Одним из первых исследований, в котором сделана попытка подойти экспериментальным путем к решению этого вопроса, является исследование Л. С. Славиной (1948)1. Л. С. Славина начала свое исследование с наблюдений над играми по одному и тому же сюжету детей младшего и старшего дошкольного возраста. Эти игры, несмотря на тождество сюжета, существенно отличаются по своему характеру у детей разных возрастных групп. Наблюдения велись над элементарной игрой с бытовыми сюжетами: в «семью» или «детский сад» в отдельной экспериментальной комнате, в которой находились специально подобранные игрушки: куклы, мебель, столовая ; чайная посуда, плита с кухонными принадлежностями, а также несколько ведер и тарелок большего размера, чем вся посуда, и большое количество мелких кубиков и кирпичиков, которые можно было накладывать в эти ведра и тарелки. Наблюдения велись одновременно за двумя детьми на протяжении нескольких сеансов, каждый продолжительностью от одного до полутора часов.
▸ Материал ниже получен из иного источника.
-- ==== Sys2Proof/Decode.lean ====
section
/-! DEFINITION. Decoding and encoding of command words (rules R91 to R96), and the assembler syntax of rule R97. -/

namespace Sys2Proof

/-- Why a word is `ILLEGAL`, the three tests of R94 in their order. -/
inductive Illegal where
  /-- no row of R93 has this `OP` -/
  | reservedOp
  /-- a must-be-zero bit is set: `(word AND mask) != match` -/
  | mustBeZero
  /-- a value constraint fails: `SEL = 3` for REGH or TICK, `CB = 0` for REGH -/
  | constraint
deriving DecidableEq, Repr

/-- What a word decodes to (R94). -/
inductive Decoded where
  | instr (i : Instr)
  | illegal (r : Illegal)
deriving DecidableEq, Repr

/-! The fields of CMD64 (R91). -/

def opOf (w : Word) : BitVec 8 := w.extractLsb' 56 8
def selOf (w : Word) : BitVec 4 := w.extractLsb' 52 4
def cbOf (w : Word) : Cb := w.extractLsb' 32 12
def argOf (w : Word) : BitVec 32 := w.extractLsb' 0 32

/-- `SEL` as a stream index (R92); 3 and above name no stream. -/
def streamOf (sel : BitVec 4) : Option Stream :=
  match sel.toNat with
  | 0 => some .effects
  | 1 => some .music
  | 2 => some .wavetable
  | _ => none

/-- `SEL` as a kind index (R92). -/
def kindOf (sel : BitVec 4) : Option Kind :=
  match sel.toNat with
  | 0 => some .effects
  | 1 => some .music
  | 2 => some .wavetable
  | 3 => some .cd
  | _ => none

/-- `SEL[0]` as a format bit (R92). -/
def fmtOf (sel : BitVec 4) : Fmt := if sel.getLsbD 0 then .float else .int16

/-- One row of R93: the operation code, the pattern, the mask, and the operands of R92 under the row's value
constraints (`none` where a constraint fails). -/
structure Row where
  op : BitVec 8
  pat : Word
  mask : Word
  build : Word → Option Instr

/-- The opcode map of R93. -/
def opcodeRows : List Row :=
  [ ⟨0x01, 0x0100000000000000, 0xFFFFFFFFFFFFFFFF, fun _ => some .init⟩,
    ⟨0x02, 0x0200000000000000, 0xFFFFFFFFFFFFFFFF, fun _ => some .reset⟩,
    ⟨0x03, 0x0300000000000000, 0xFFEFFFFFFFFFFFFF, fun w => some (.setfmt (fmtOf (selOf w)))⟩,
    ⟨0x04, 0x0400000000000000, 0xFFFFFFFFFFFFFFFF, fun _ => some .teardown⟩,
    ⟨0x10, 0x1000000000000000, 0xFFCFF00000000000, fun w =>
      (streamOf (selOf w)).bind fun st => if cbOf w = 0 then none else some (.regh st (cbOf w) (argOf w))⟩,
    ⟨0x11, 0x1100000000000000, 0xFFCFFFFFFFFFFFFF, fun w => (streamOf (selOf w)).map .tick⟩,
    ⟨0x12, 0x1200000000000000, 0xFFFFFFFFFFFFFFFF, fun _ => some .speedchg⟩,
    ⟨0x20, 0x2000000000000000, 0xFFFFFFFF00000000, fun w =>
      some (.setcdvol ((argOf w).extractLsb' 16 16) ((argOf w).extractLsb' 0 16))⟩,
    ⟨0x21, 0x2100000000000000, 0xFFCFF00000000000, fun w =>
      (kindOf (selOf w)).map fun k => .setfilt k (cbOf w) (argOf w)⟩,
    ⟨0x30, 0x3000000000000000, 0xFFFFFFFFFFFFFFFF, fun _ => some .cdcheck⟩,
    ⟨0x31, 0x3100000000000000, 0xFFFFFFFFFFFFFFFF, fun _ => some .cdstart⟩,
    ⟨0x32, 0x3200000000000000, 0xFFFFFFFFFFFFFFFF, fun _ => some .cdstop⟩ ]

/-- Decoding, total (R94): the operation code, then the must-be-zero bits, then the value constraints. -/
def decode (w : Word) : Decoded :=
  match opcodeRows.find? fun r => r.op == opOf w with
  | none => .illegal .reservedOp
  | some r =>
    if w &&& r.mask = r.pat then
      match r.build w with
      | none => .illegal .constraint
      | some i => .instr i
    else .illegal .mustBeZero

/-! ## The encoder, from the same tables -/

/-- A word of CMD64 with `Z = 0` (R91). -/
def pack (op : BitVec 8) (sel : BitVec 4) (cb : Cb) (arg : BitVec 32) : Word :=
  op ++ sel ++ 0#8 ++ cb ++ arg

/-- The index of a stream (R92). -/
def Stream.sel : Stream → BitVec 4
  | .effects => 0
  | .music => 1
  | .wavetable => 2

/-- The index of a kind (R92). -/
def Kind.sel : Kind → BitVec 4
  | .effects => 0
  | .music => 1
  | .wavetable => 2
  | .cd => 3

/-- The format bit (R92). -/
def Fmt.sel : Fmt → BitVec 4
  | .int16 => 0
  | .float => 1

/-- The command word of an operation; an operation of R95 has none. -/
def encode : Instr → Option Word
  | .init => some (pack 0x01 0 0 0)
  | .reset => some (pack 0x02 0 0 0)
  | .setfmt f => some (pack 0x03 f.sel 0 0)
  | .teardown => some (pack 0x04 0 0 0)
  | .regh st cb ctx => some (pack 0x10 st.sel cb ctx)
  | .tick st => some (pack 0x11 st.sel 0 0)
  | .speedchg => some (pack 0x12 0 0 0)
  | .setcdvol left right => some (pack 0x20 0 0 (left ++ right))
  | .setfilt k cb ctx => some (pack 0x21 k.sel cb ctx)
  | .cdcheck => some (pack 0x30 0 0 0)
  | .cdstart => some (pack 0x31 0 0 0)
  | .cdstop => some (pack 0x32 0 0 0)
  | .flush _ | .cdsig | .timeadv _ | .wready | .wwake | .wmix => none

/-- The instruction the decoder reads from an instruction whose bits are `w` (`nbits` of them given, the bits above
zero): the command word is one 64-bit word, so its bits are the table's bits. -/
def decodeTableWord (nbits w : Nat) : Option Instr :=
  match decode (BitVec.ofNat 64 (w % 2 ^ nbits)) with
  | .instr i => some i
  | .illegal _ => none

/-! ## Assembler syntax (R97) -/

def Stream.asm : Stream → String
  | .effects => "effects"
  | .music => "music"
  | .wavetable => "wavetable"

def Kind.asm : Kind → String
  | .effects => "effects"
  | .music => "music"
  | .wavetable => "wavetable"
  | .cd => "cd"

def Fmt.asm : Fmt → String
  | .int16 => "int16"
  | .float => "float"

/-- The line that issues an operation: a command (R97), `@now` for TIMEADV, `@worker` for a worker step. The
operations inside TICK have no line. -/
def Instr.asm : Instr → Option String
  | .init => some "INIT"
  | .reset => some "RESET"
  | .setfmt f => some ("SETFMT " ++ f.asm)
  | .teardown => some "TEARDOWN"
  | .regh st cb ctx => some ("REGH " ++ st.asm ++ ", " ++ cb.toNat.repr ++ ", " ++ ctx.toNat.repr)
  | .tick st => some ("TICK " ++ st.asm)
  | .speedchg => some "SPEEDCHG"
  | .setcdvol left right => some ("SETCDVOL " ++ left.toNat.repr ++ ", " ++ right.toNat.repr)
  | .setfilt k cb ctx => some ("SETFILT " ++ k.asm ++ ", " ++ cb.toNat.repr ++ ", " ++ ctx.toNat.repr)
  | .cdcheck => some "CDCHECK"
  | .cdstart => some "CDSTART"
  | .cdstop => some "CDSTOP"
  | .timeadv t => some ("@now " ++ t.toNat.repr)
  | .wready | .wwake | .wmix => some "@worker"
  | .flush _ | .cdsig => none

end Sys2Proof
end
Остановимся очень кратко на характерных чертах игры старших детей, как они выявились в этих наблюдениях. Дети обычно договариваются о ролях, а затем развертывают сюжет игры по определенному плану, воссоздавая объективную логику событий в определенной, довольно строгой последовательности. Каждое действие, производимое ребенком, имеет свое логическое продолжение в другом, сменяющем его действии. Вещи, игрушки и обстановка получают определенные игровые значения, которые сохраняются на протяжении всей игры. Дети играют вместе, и действия одного ребенка связаны с действиями другого.
Разыгрывание сюжета и роли заполняет всю игру. Для детей является важным выполнение всех требований, связанных с ролью, и они подчиняют этим требованиям все свои игровые действия. Появляются неписаные, но обязательные для играющих внутренние правила, вытекающие из роли и игровой ситуации. Чем более развернута игра, тем больше этих внутренних правил, которые распространяются на все большее и большее количество игровых моментов: на ролевые взаимоотношения детей, на значения, приданные игрушкам, на последовательность в развертывании сюжета.
Действия, совершаемые детьми в игре, подчинены разыгрываемому сюжету и роли. Их выполнение не является само по себе целью, они имеют всегда служебное значение, лишь реализуя роль, носят обобщенный, сокращенный и цельный характер, и чем старше дети, тем более свернутыми и условными они являются.
Аналогичная по сюжету и производимая с теми же предметами и в той же ситуации игра младших детей носит существенно иной характер. Малыши, начав с рассматривания игрушек и выбрав из них те, которые почему-либо оказались наиболее привлекательными, начинают индивидуально манипулировать с ними, длительно совершая однообразно повторяющиеся действия, не проявляя никакого интереса к тому, с какими игрушками и как играет другой ребенок.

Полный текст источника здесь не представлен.